Different instruction sets have different features/rules. Some specifically talk about addressing modes, some do not. But addresses drive some percentage of the work, when you write C code, the name of the function, initially the name of variables, become labels, labels are addresses. Now an optimizer may remove the instance of a memory location for each of these things and their label and as a result address goes away, but if they do not they are an address. So when you have a call to a function the address needs to be figured out by the toolchain at build time (there are relocation exceptions, but in those cases the toolchain still figured it out relative to a base address that the relocation code has to patch for the toolchains output to work).

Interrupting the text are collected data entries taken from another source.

theorem execMemwrptl_keeps {s0 : State} (port : Fin 2) (addr : BitVec 64) (mask : BitVec 64) (data : List Byte) (s :
    State) (hK : Keeps s0 s) : OutKeeps s0 (execMemwrptl port addr mask data s) := by
  unfold execMemwrptl
  try dsimp only
  repeat' first
    | with_reducible first
        | assumption | apply OutKeeps.next | apply up_keeps | apply settle_keeps | apply serveHost_keeps
    | (intro _; intros)

theorem execHdmDecoderCommit_keeps {s0 : State} (port : Fin 2) (decoder : Fin 8) (base : BitVec 64) (size : Nat) (ways
    : Nat) (s : State) (hK : Keeps s0 s) : OutKeeps s0 (execHdmDecoderCommit port decoder base size ways s) := by
  unfold execHdmDecoderCommit
  try dsimp only
  repeat' first
    | with_reducible first
        | assumption | apply ite_outKeeps | apply ite_keeps | apply iteP_keeps | apply OutKeeps.next | apply up_keeps
        | apply throughPort_keeps | apply onHp_keeps
    | (intro _; intros) | split | refine fst_keeps (by with_reducible assumption) ?_

theorem execMemwr_keeps {s0 : State} (port : Fin 2) (addr : BitVec 64) (data : List Byte) (s : State) (hK : Keeps s0
    s) : OutKeeps s0 (execMemwr port addr data s) := by
  unfold execMemwr
  try dsimp only
  repeat' first
    | with_reducible first
        | assumption | apply OutKeeps.next | apply up_keeps | apply settle_keeps | apply serveHost_keeps
    | (intro _; intros)

theorem execKSetGo_keeps {s0 : State} (port : Fin 2) (stream : IdeStream) (s : State) (hK : Keeps s0 s) : OutKeeps s0
    (execKSetGo port stream s) := by
  unfold execKSetGo
  try dsimp only
  repeat' first
    | with_reducible first
        | assumption | apply ite_outKeeps | apply ite_keeps | apply iteP_keeps | apply OutKeeps.next | apply up_keeps
        | apply onIde_keeps
    | (intro _; intros) | split | refine fst_keeps (by with_reducible assumption) ?_

theorem execParkedRetry_keeps {s0 : State} (port : Fin 2) (s : State) (hK : Keeps s0 s) : OutKeeps s0 (execParkedRetry
    port s) := by
  unfold execParkedRetry
  try dsimp only
  repeat' first
    | with_reducible first
        | assumption | apply ite_outKeeps | apply ite_keeps | apply iteP_keeps | apply OutKeeps.next | apply up_keeps
        | apply retryAll_keeps | apply faultMarker_keeps
    | (intro _; intros) | split | refine fst_keeps (by with_reducible assumption) ?_

theorem execGetLog_keeps {s0 : State} (port : Fin 2) (s : State) (hK : Keeps s0 s) : OutKeeps s0 (execGetLog port s)
    := by
  unfold execGetLog
  try dsimp only
  repeat' first
    | with_reducible first
        | assumption | apply OutKeeps.next | apply up_keeps | apply mailbox_keeps
    | (intro _; intros)

theorem execHostLinkDown_keeps {s0 : State} (port : Fin 2) (s : State) (hK : Keeps s0 s) : OutKeeps s0
    (execHostLinkDown port s) := by
  unfold execHostLinkDown
  try dsimp only
  repeat' first
    | with_reducible first
        | assumption | apply OutKeeps.next | apply up_keeps | apply hostGone_keeps | apply onHp_keeps
    | (intro _; intros)

end Sys2Proof.Machine
end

Sometimes the addresses are pc relative, program counter an internal register (or these days a set of registers) that keep track of the program, as a programmer reading some listing:
00000000 <.text>:
0: e3a01001 mov r1, #1
4: e3a02004 mov r2, #4
8: e0813002 add r3, r1, r2
(this is intentionally not MIPS)
So as a programmer we think at address 0 is an instruction mov r1,#4 and we then think the program counter is related to that address 0. Some instruction sets the program counter is a register we can access directly as a named register, others you cannot access it directly but perhaps indirectly with a special instruction, and some you cannot get at it with an instruction, but you can still have pc relative addressing in some form or fashion.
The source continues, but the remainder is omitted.